An improved intrusion detection method for IIoT using attention mechanisms, BiGRU, and Inception-CNN.

作者信息

Yang Kai, Wang JiaMing, Li MinJing

机构信息

School of Computer, Xijing University, Xi'an, 710123, China.

出版信息

Sci Rep. 2024 Aug 20;14(1):19339. doi: 10.1038/s41598-024-70094-2.

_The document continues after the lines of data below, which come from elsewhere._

/-- Settles O42: the fields that pass are read one after another, each from where the one before it left the cursor, up
to the first that does not. -/
theorem rdbufFaultsAtTheFirstBadField : Obligations.RdbufFaultsAtTheFirstBadField := by
  intro s o d b c₁ c₂ c₃ hrun ho hr hd hc₁ hc₂ hc₃
  rw [exec, execRdbuf, command_runs hrun (rdbufChecks_pass ho (decide_eq_true hr) hd)]
  refine ⟨fun hshort => ?_, fun hrc h4 => ?_⟩
  · rw [readField, readRun_rangeFault ho (n := Config.unit) (by simp only [Config.unit]; omega)]
    rfl
  have hle₁ : c₁ ≤ b.cap.toNat := hc₁ ▸ nextRc_le hrc h4
  have hle₂ : c₂ ≤ b.cap.toNat := hc₂ ▸ nextRc_le hle₁ h4
  have hw₁ : lapWord b c₁ = lapWord b (b.rc.toNat + 4) := lapWord_congr (hc₁ ▸ nextRc_modEq ..)
  have hw₂ : lapWord b c₂ = lapWord b (b.rc.toNat + 8) :=
    lapWord_congr (hc₂ ▸ (nextRc_modEq ..).trans ((hc₁ ▸ nextRc_modEq ..).add_right 4))
  have hstart : readField o false s = readField o false (s.atRc o b b.rc.toNat) := by rw [State.atRc_self ho]
  rw [hstart, ← hw₁, ← hw₂]
  refine ⟨fun hbig => ?_, fun hcap hbig => ?_, fun hcap hrc' hbig => ?_, fun hcap hrc' hwc hlong => ?_⟩
  · rw [readField_atRc_oversized ho _ hrc h4 hbig, ← hc₁]
    rfl
  · rw [readField_atRc ho _ hrc h4 rfl hcap, ← hc₁, Run.bind_done, readField_atRc_oversized ho _ hle₁ h4 hbig, ← hc₂]
    rfl
  · rw [readField_atRc ho _ hrc h4 rfl hcap, ← hc₁, Run.bind_done, readField_atRc ho _ hle₁ h4 rfl hrc', ← hc₂,
      Run.bind_done, readField_atRc_oversized ho _ hle₂ h4 hbig, ← hc₃]
    rfl
  · rw [readField_atRc ho _ hrc h4 rfl hcap, ← hc₁, Run.bind_done, readField_atRc ho _ hle₁ h4 rfl hrc', ← hc₂,
      Run.bind_done, readField_atRc ho _ hle₂ h4 rfl hwc, ← hc₃, Run.bind_done, readRun_atRc_rangeFault ho hlong]
    rfl

end Sys2Proof.Machine
end

section
/-! CERTIFICATE. `rst`, and the commands that wait for ever (70_reset_and_hazards.md R190, R201, R202). -/

namespace Sys2Proof.Machine

theorem step_rst {s : State} {rest : List HostEvent} (hh : s.host = .rst :: rest) :
    step s = .next ({ s with host := rest } : State).applyReset := by
  simp [step, fetch, hh]

/-- Settles O10: the step is the reset, whose fields are known one by one. -/
theorem rstClearsTheBlock : Obligations.RstClearsTheBlock := fun s rest hh =>
  ⟨_, step_rst hh, State.buf_applyReset _, rfl, rfl, rfl, rfl, rfl, rfl, rfl, rfl, rfl,
    State.nslots_applyReset { s with host := rest }, rfl, rfl⟩

/-! ### A command that waits -/

theorem endCommand_fault_of_rst {t : State} {rest : List HostEvent} (hh : t.host = .rst :: rest) (f : Fault) :
    endCommand t (.fault f) = .next ({ t with host := rest } : State).applyReset := by
  simp [endCommand, hh]

theorem endCommand_fault_of_no_rst {t : State} (hh : t.host.head? ≠ some .rst) (f : Fault) :
    endCommand t (.fault f) = .fault f := by
  rcases hhost : t.host with _ | ⟨_ | _, rest⟩
  · simp [endCommand, hhost]
  · simp [endCommand, hhost]
  · simp [hhost] at hh

theorem step_not_accepted {s : State} {r : Request} {rest : List HostEvent} (hh : s.host = .issue r :: rest)
    (ha : r.accepts = false) : step s = endCommand (s.accept r rest) (.fault .outputNotAccepted) := by
  simp [step, fetch_not_accepted hh ha]

/-- Settles O14: both forms of waiting leave the end of the command to the host's next action. -/
theorem waitingCommandEndsOnlyByRst : Obligations.WaitingCommandEndsOnlyByRst := by
  intro s r rest hh hwait
  obtain ⟨f, hstep⟩ : ∃ f, step s = endCommand (s.accept r rest) (.fault f) := by
    obtain ha | ⟨ha, i, hd, hstarved⟩ := hwait
    · exact ⟨_, step_not_accepted hh ha⟩
    · exact ⟨_, hstarved ▸ step_of_decode_ok hh ha hd⟩
  refine ⟨fun hno => ⟨f, hstep.trans (endCommand_fault_of_no_rst hno f)⟩, fun rest' hrest => ?_⟩
  exact ⟨_, hstep.trans (endCommand_fault_of_rst hrest f), rfl, rfl, rfl, State.buf_applyReset _⟩

end Sys2Proof.Machine
end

DOI:10.1038/s41598-024-70094-2
PMID:39164384
原文链接:https://pmc.ncbi.nlm.nih.gov/articles/PMC11335856/
Abstract

In the field of Industrial Internet of Things (IIoT), existing intrusion detection models face challenges in three main areas: low accuracy in detecting attack traffic, feature redundancy when dealing with high-dimensional and complex attack traffic, making it difficult to capture critical information, and a tendency to favor learning common categories while neglecting rare categories when handling imbalanced data. To tackle these challenges, this study introduces an intrusion detection method that combines an attention mechanism, Bidirectional Gated Recurrent Units (BiGRU), and Inception Convolutional Neural Network (Inception-CNN) to enhance the model's detection rate. Simultaneously, the method employs a mixed sampling strategy for data resampling to address the bias learning issue caused by data imbalance. Additionally, the method employs a hybrid sampling strategy for data resampling to address the bias learning issue caused by data imbalance. It also incorporates denoising techniques to handle potential dataset noise introduced by hybrid sampling. Furthermore, a feature selection method combining Pearson correlation coefficient and Random Forest is applied to eliminate feature redundancy, enhancing the model's ability to capture crucial information from high-dimensional attack traffic. Experimental validation on internationally recognized datasets (Edge-IIoTset, CIC-IDS2017, and CIC IoT 2023) affirms the reliability of the proposed intrusion detection method. This approach underscores the significance of intrusion detection in the security of Industrial IoT and showcases its potential in addressing pertinent challenges in network security.

摘要

在工业物联网(IIoT)领域,现有的入侵检测模型在三个主要方面面临挑战:检测攻击流量的准确性低;处理高维复杂攻击流量时存在特征冗余,难以捕捉关键信息;处理不平衡数据时倾向于学习常见类别而忽视罕见类别。为应对这些挑战,本研究引入了一种入侵检测方法,该方法结合了注意力机制、双向门控循环单元(BiGRU)和Inception卷积神经网络(Inception-CNN),以提高模型的检测率。同时,该方法采用混合采样策略对数据进行重采样,以解决数据不平衡导致的偏差学习问题。此外,该方法采用混合采样策略对数据进行重采样,以解决数据不平衡导致的偏差学习问题。它还采用去噪技术来处理混合采样引入的潜在数据集噪声。此外,应用了一种结合皮尔逊相关系数和随机森林的特征选择方法来消除特征冗余,增强模型从高维攻击流量中捕捉关键信息的能力。在国际认可的数据集(Edge-IIoTset、CIC-IDS2017和CIC IoT 2023)上进行的实验验证证实了所提出的入侵检测方法的可靠性。这种方法强调了入侵检测在工业物联网安全中的重要性,并展示了其在解决网络安全相关挑战方面的潜力。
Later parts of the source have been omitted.